-- ==== Sys2Proof/Machine/Patrol.lean ====
section
/-! DEFINITION. Patrol (R476 to R480, R483): its channels and filters, the decision table, the log, and the writes of its objects, with the meanings of
their commands. -/

namespace Sys2Proof.Machine

/-! ### Channels (R476, R477) -/

def State.chanSt (s : State) (c : Nat) : ChanSt := kvGet (fun _ => {}) s.power.chans c
def State.setChanSt (s : State) (c : Nat) (x : ChanSt) : State := s.setPower { s.power with chans := kvPut (fun _ => {}) s.power.chans c x }

/-- The sources that the island measures itself (R469, R476): AIN0 to AIN3, the rail monitors, VAUX, its temperature, VDD_AON. -/
def islandMeasures (code : Nat) : Bool :=
  decide (code < 4) || (decide (0x30 ≤ code) && decide (code < 0x39)) || code == 0x80 || code == 0x81 || code == 0x84

/-- What a source reads now (Tables 15-1 and 17-5): `x` is the island's own measurement in the source's unit, none where it failed; `since` is the channel's last sample. -/
def State.chanSource (s : State) (code since : Nat) (x : Option Int) : Option Int × State :=
  if islandMeasures code then (x, s)
  else if code = 0x82 then (some (boolNat s.intlk.low : Nat), s)
  else if s.opState = standby then (none, s)
  else if code = 0x83 then (some ((allBanks.filter fun w => s.obj (O.lwFaultState w) != 0).length : Nat), s)
  else s.source code since

/-- The median of five values. -/
def median5 (l : List Int) : Int :=
  (l.find? fun x => decide ((l.filter fun y => decide (y < x)).length ≤ 2) && decide ((l.filter fun y => decide (x < y)).length ≤ 2)).getD 0

/-- One step of IIR. -/
def iirStep (k : Nat) (y x : Int) : Int := y + (x - y + 2 ^ (k - 1)) / (2 ^ k : Nat)

/-- A valid sample enters a filter: kind (R477), k, `PTL_CH_DEBOUNCE`, whether the filter restarts from it. -/
def ChanSt.step (z : ChanSt) (kind k n : Nat) (restart : Bool) (x : Int) : ChanSt :=
  let samples := if restart then List.replicate 5 x else (x :: z.samples).take 5
  let run := if !restart && x = z.cand then z.run + 1 else 1
  let y :=
    if restart then x
    else
      match kind with
      | 0 => x
      | 1 => median5 samples
      | 2 => iirStep k z.y x
      | 3 => iirStep k z.y (median5 samples)
      | _ => if n ≤ run then x else z.y
  { z with samples := samples, y := y, cand := x, run := min run 255, hist := (y :: z.hist).take 65 }

/-- CHANNEL_SAMPLE of channel `c`. -/
def State.channelSample (s : State) (c : Nat) (x : Option Int) : State :=
  let z := s.chanSt c
  let due := match z.at_ with | some a => decide (a + usTicks (s.obj (O.ptlChPeriod c)) ≤ s.tick) || !s.time.pllLocked | none => true
  if s.opState = cold || !due then s
  else
    let (v, s) := s.chanSource (s.obj (O.ptlChSource c)) (z.at_.getD 0) x
    match v with
    | none => (s.setChanSt c { z with at_ := some s.tick }).setObj (O.ptlChValid c) 0
    | some v =>
      let z := z.step (s.obj (O.ptlChFilter c)) (s.obj (O.ptlChIirK c)) (s.obj (O.ptlChDebounce c)) (z.samples.isEmpty || !s.objB (O.ptlChValid c)) v
      ((s.setChanSt c { z with at_ := some s.tick }).setObjI (O.ptlChValue c) z.y).setObj (O.ptlChValid c) 1

def execChannelSample (t : Nat) (c : Fin 16) (x : Option Int) (s : State) : Host.Outcome State Fault Refusal := .next ((s.at t).channelSample c.val x)

/-! ### Rules (R478, R479, Table 17-6) -/

def State.ruleSt (s : State) (r : Nat) : RuleSt := kvGet (fun _ => {}) s.power.rules r
def State.setRuleSt (s : State) (r : Nat) (x : RuleSt) : State := s.setPower { s.power with rules := kvPut (fun _ => {}) s.power.rules r x }

/-- A rule entry. -/
structure PtlRule where
  kind    : Nat
  chan    : Nat
  actions : Nat
  states  : Nat
  a       : Int
  b       : Int
  hyst    : Int
  hold    : Nat
  window  : Nat
  mask    : Nat
  banks   : Nat
  invalid : Nat

/-- The entry that 32 bytes spell. -/
def ruleEntry (l : List Byte) : PtlRule :=
  ⟨leAt l 0 1, leAt l 1 1, leAt l 2 1, leAt l 3 1, toI32 (leAt l 4 4), toI32 (leAt l 8 4), (leAt l 12 4 : Nat), leAt l 16 2, leAt l 18 2, leAt l 20 4, leAt l 24 2, leAt l 26 1⟩

/-- The entry of rule `r`. -/
def State.rule (s : State) (r : Nat) : PtlRule := ruleEntry (s.blob (O.ptlRule r))

abbrev actWake : Nat := 0
abbrev actStandby : Nat := 1
abbrev actGate : Nat := 2
abbrev actEvent : Nat := 3
abbrev actLog : Nat := 4
abbrev actLatch : Nat := 5

/-- The rules. -/
def allRules : List Nat := List.range 32

/-- The rule is on, and its bit for the present state is set. -/
def State.ruleActive (s : State) (r : Nat) : Bool := let e := s.rule r; e.kind != 0 && decide (1 ≤ s.opState) && bit e.states (s.opState - 1)

/-- The rule reads true: it is active and asserted. -/
def State.ruleTrue (s : State) (r : Nat) : Bool := s.ruleActive r && (s.ruleSt r).asserted

/-- The conditions of KIND 9 (Table 17-6); `sched` in the extra evaluation of R483. -/
def State.ruleCondition (s : State) (c : Nat) (sched : Bool) : Bool :=
  match c with
  | 0 => s.power.netwake
  | 1 => sched
  | 2 => s.power.faults != 0
  | 3 => s.power.warn
  | 4 => s.objB O.ptlHostFlag
  | _ => !s.time.pllLocked

/-- A threshold condition on value `x`, with HYST toward release once it is asserted. -/
def PtlRule.test (e : PtlRule) (on : Bool) (x : Int) : Bool :=
  let h : Int := if on then e.hyst else 0
  match e.kind with
  | 1 => decide (e.a - h < x)
  | 2 => decide (x < e.a + h)
  | 3 => decide (x < e.a + h) || decide (e.b - h < x)
  | 4 => decide (e.a - h ≤ x) && decide (x ≤ e.b + h)
  | 5 => decide (e.a - h < x)
  | _ => decide (x < h - e.a)

/-- The condition of rule `r` in an evaluation; with too few samples for WINDOW, RISE and FALL are open. -/
def State.ruleHolds (s : State) (r : Nat) (sched : Bool) : Bool × State :=
  let e := s.rule r
  let on := (s.ruleSt r).asserted
  let x := s.objI (O.ptlChValue e.chan)
  match e.kind with
  | 7 => ((bitsOf 32 e.mask).all s.ruleTrue, s)
  | 8 => ((bitsOf 32 e.mask).any s.ruleTrue, s)
  | 9 => (s.ruleCondition e.chan sched, s)
  | k =>
    if !s.objB (O.ptlChValid e.chan) then (e.invalid == 1, s)
    else if k < 5 then (e.test on x, s)
    else
      match (s.chanSt e.chan).hist[e.window]? with
      | some old => (e.test on (x - old), s)
      | none => (s.fresh % 2 == 1, s.took)

/-- A Patrol log entry (Table 17-11): the ring holds the last 64. -/
def State.ptlLog (s : State) (rule edge : Nat) : State :=
  let l := s.blob O.ptlLog ++ leBytes 12 (if s.timeKnown then stimeOf s.studio else 0) ++ leBytes 1 rule ++ leBytes 1 edge ++ leBytes 1 s.opState ++ [0]
  s.setBlob O.ptlLog (l.drop (l.length - 1024))

/-- `PTL_RULE_STATE`; LATCHED stays until `PTL_RULE_CLEAR`. -/
def State.latched (s : State) (r : Nat) : Bool := s.obj (O.ptlRuleState r) == 3

/-- What the record of E238 carries: the channel's value; a rule without a channel has none to give. -/
def State.ruleValue (s : State) (r : Nat) : Nat × State :=
  let e := s.rule r
  if 7 ≤ e.kind then (s.fresh % 4294967296, s.took) else (s.obj (O.ptlChValue e.chan), s)

/-- Rule `r` asserts (R479). WAKE is taken after the evaluation. -/
def State.ruleAsserts (s : State) (r : Nat) : State :=
  let e := s.rule r
  let s := (s.setRuleSt r { run := 0, asserted := true }).bump (O.ptlRuleCount r)
  let s := s.setObj (O.ptlRuleState r) (if bit e.actions actLatch then 3 else 2)
  let s := if bit e.actions actEvent then (let (v, s) := s.ruleValue r; s.raise 238 [r, v]) else s
  let s := if bit e.actions actLog then s.ptlLog r 1 else s
  if bit e.actions actStandby && (s.opState != standby || s.power.wakeAt.isSome || s.power.wakeReq.isSome)
  then s.setPower { s.power with standbyReq := true } else s

/-- Rule `r` deasserts. -/
def State.ruleReleases (s : State) (r : Nat) : State :=
  let s := (s.setRuleSt r {}).setObj (O.ptlRuleState r) 1
  if bit (s.rule r).actions actLog then s.ptlLog r 0 else s

/-- One rule in an evaluation (R478). -/
def State.ruleStep (s : State) (r : Nat) (sched : Bool) : State :=
  if s.latched r then s
  else if !s.ruleActive r then (s.setRuleSt r {}).setObj (O.ptlRuleState r) 0
  else
    let (c, s) := s.ruleHolds r sched
    let x := s.ruleSt r
    let run := if c = x.asserted then 0 else x.run + 1
    if c != x.asserted && decide ((s.rule r).hold ≤ run) then (if c then s.ruleAsserts r else s.ruleReleases r)
    else (s.setRuleSt r { x with run := run }).setObj (O.ptlRuleState r) (if x.asserted then 2 else 1)

/-- The PATROL cause stands on the banks of every asserted rule with the GATE action (R479). -/
def State.patrolGates (s : State) : State :=
  let m := allRules.foldl (fun m r => let e := s.rule r; if (s.ruleSt r).asserted && bit e.actions actGate then Nat.lor m e.banks else m) 0
  allBanks.foldl (fun (s : State) b => s.forcePut b causePatrol (bit m b)) s

/-- The wake that a rule asserted in STANDBY asks for (R479): not taken while an active rule with STANDBY is asserted; one that arises during the entry waits for its end. -/
def State.askWake (s : State) : State :=
  if s.opState ≠ standby then s
  else if allRules.any fun r => s.ruleTrue r && bit (s.rule r).actions actStandby then s.bump O.ptlWakeSuppressed
  else if s.power.wakeAt.isSome || s.power.wakeReq.isSome then s
  else s.setPower { s.power with wakeReq := some (max s.tick s.power.entryEnd) }

/-- An evaluation of rules 0 to 31 in order. -/
def State.evaluate (s : State) (sched : Bool) : State :=
  let before := s.power.rules
  let s := allRules.foldl (fun (s : State) r => s.ruleStep r sched) s
  let s := s.patrolGates
  let woke := allRules.any fun r => (s.ruleSt r).asserted && !(kvGet (fun _ => ({} : RuleSt)) before r).asserted && bit (s.rule r).actions actWake
  let s := if woke then s.askWake else s
  s.setPower { s.power with netwake := false }

/-- RULE_EVAL: every `PTL_EVAL_PERIOD`; with ROOT not locked, Patrol's timing is not exact (R20). -/
def State.ruleEval (s : State) : State :=
  let due := match s.power.lastEval with | some a => decide (a + usTicks (s.obj O.ptlEvalPeriod) ≤ s.tick) || !s.time.pllLocked | none => true
  if s.opState = cold || !due then s
  else
    let s := s.evaluate false
    s.setPower { s.power with lastEval := some s.tick }

def execRuleEval (t : Nat) (s : State) : Host.Outcome State Fault Refusal := .next (s.at t).ruleEval

/-! ### The scheduled wake (R483) -/

/-- 24 ms in ticks: a warm wake. -/
abbrev wakeTicks : Nat := 247500000

/-- The tick of the extra evaluation: 24 ms before `PTL_WAKE_AT`. -/
def State.schedTick (s : State) : Option Nat :=
  let v := s.obj O.ptlWakeAt
  if v = 0 then none else some (s.rootTick (stimeInstant v) - wakeTicks).toNat

/-- SCHEDULED_EVAL: on its exact tick while ROOT is locked. -/
def State.scheduledEval (s : State) (t : Nat) : State :=
  match s.schedTick with
  | none => s.at t
  | some d =>
    let w := s.at (if s.time.pllLocked then min d t else t)
    if t < d || s.opState = cold then s.at t else (w.evaluate true).setObj O.ptlWakeAt 0

def execScheduledEval (t : Nat) (s : State) : Host.Outcome State Fault Refusal := .next (s.scheduledEval t)

/-- A write of `PTL_WAKE_AT`: 0 cancels. -/
def effWakeAt : Effect := fun _ _ r ref v s =>
  let n := beNat v
  if n ≠ 0 && (stimeInstant n).lt (tickInstant (s.studio + wakeTicks)) then refuse s St.wakeTime else done (s.store r ref v)

def execPtlWakeAt (t : Nat) (q : Req) (v : List Byte) (s : State) : Host.Outcome State Fault Refusal := .next ((s.at t).hostWrite q O.ptlWakeAt v effWakeAt)

/-! ### Writes of the rules -/

/-- The rule a reference in 0x3120 to 0x313F belongs to. -/
def refRule (ref : Nat) : Nat := refIndex ref - 0x3120

/-- RULE_BAD (R478): an unknown kind, a channel above 15, a condition above 5, a MASK bit at or above the rule's own number. -/
def PtlRule.bad (e : PtlRule) (r : Nat) : Bool :=
  decide (9 < e.kind) || (if e.kind = 9 then decide (5 < e.chan) else decide (15 < e.chan)) || decide (2 ^ r ≤ e.mask)

/-- The fields lie in the ranges of Table 17-6, and what is reserved is 0. -/
def PtlRule.fits (e : PtlRule) (l : List Byte) : Bool :=
  decide (e.actions < 64) && decide (e.states < 64) && (e.kind == 0 || decide (1 ≤ e.hold))
    && (!(e.kind == 5 || e.kind == 6) || (decide (1 ≤ e.window) && decide (e.window ≤ 64))) && decide (e.invalid ≤ 1) && leAt l 27 5 == 0

/-- A write of `PTL_RULE`. -/
def effPtlRule : Effect := fun _ _ row ref v s =>
  let r := refRule ref
  let e := ruleEntry v
  if e.bad r then refuse s St.ruleBad
  else if !e.fits v then refuse s St.badValue
  else done ((s.store row ref v).setRuleSt r { s.ruleSt r with run := 0 })

def execPtlRule (t : Nat) (q : Req) (r : Fin 32) (v : List Byte) (s : State) : Host.Outcome State Fault Refusal := .next ((s.at t).hostWrite q (O.ptlRule r.val) v effPtlRule)

/-- A write of `PTL_RULE_CLEAR` releases a latched rule and its gate cause; a rule that is not latched has nothing to release. -/
def effRuleClear : Effect := fun _ _ _ ref _ s =>
  let r := refRule ref
  if s.latched r then done (s.ruleReleases r).patrolGates else refuse s St.notActive

def execPtlRuleClear (t : Nat) (q : Req) (r : Fin 32) (v : List Byte) (s : State) : Host.Outcome State Fault Refusal :=
  .next ((s.at t).hostWrite q (O.ptlRuleClear r.val) v effRuleClear)

/-! ### State requests (R472) -/

/-- A write of `PWR_STATE_REQ`: 3 NORMAL, 4 TEST, 6 STANDBY. -/
def effStateReq : Effect := fun _ _ _ _ v s =>
  let n := beNat v
  let st := s.opState
  if n = standby then
    if st = cold || (st = standby && s.power.wakeAt.isNone && s.power.wakeReq.isNone) then refuse s St.stateRequest
    else done (s.setPower { s.power with standbyReq := true })
  else if st = recovery then (if s.obj O.pwrRecoveryCause ≠ 0 then refuse s St.recoveryCause else done (s.setOp n 3))
  else if (st = normal && n = test) || (st = test && n = normal) then done (s.setOp n 3)
  else refuse s St.stateRequest

def execStateReqNormal (t : Nat) (q : Req) (s : State) : Host.Outcome State Fault Refusal := .next ((s.at t).hostWrite q O.pwrStateReq [3] effStateReq)
def execStateReqTest (t : Nat) (q : Req) (s : State) : Host.Outcome State Fault Refusal := .next ((s.at t).hostWrite q O.pwrStateReq [4] effStateReq)
def execStateReqStandby (t : Nat) (q : Req) (s : State) : Host.Outcome State Fault Refusal := .next ((s.at t).hostWrite q O.pwrStateReq [6] effStateReq)

end Sys2Proof.Machine
end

+ + + + + + +

__ABOUT THIS EXERCISE__.
Would you print exactly and only the lines of the material above that run from the line with "def effWakeAt : Effect" through the line with "decide (e.actions <", both included?

__EXERCISE OUTPUT__.
def effWakeAt : Effect := fun _ _ r ref v s =>
  let n := beNat v
  if n ≠ 0 && (stimeInstant n).lt (tickInstant (s.studio + wakeTicks)) then refuse s St.wakeTime else done (s.store r ref v)

def execPtlWakeAt (t : Nat) (q : Req) (v : List Byte) (s : State) : Host.Outcome State Fault Refusal := .next ((s.at t).hostWrite q O.ptlWakeAt v effWakeAt)

/-! ### Writes of the rules -/

/-- The rule a reference in 0x3120 to 0x313F belongs to. -/
def refRule (ref : Nat) : Nat := refIndex ref - 0x3120

/-- RULE_BAD (R478): an unknown kind, a channel above 15, a condition above 5, a MASK bit at or above the rule's own number. -/
def PtlRule.bad (e : PtlRule) (r : Nat) : Bool :=
  decide (9 < e.kind) || (if e.kind = 9 then decide (5 < e.chan) else decide (15 < e.chan)) || decide (2 ^ r ≤ e.mask)

/-- The fields lie in the ranges of Table 17-6, and what is reserved is 0. -/
def PtlRule.fits (e : PtlRule) (l : List Byte) : Bool :=
  decide (e.actions < 64) && decide (e.states < 64) && (e.kind == 0 || decide (1 ≤ e.hold))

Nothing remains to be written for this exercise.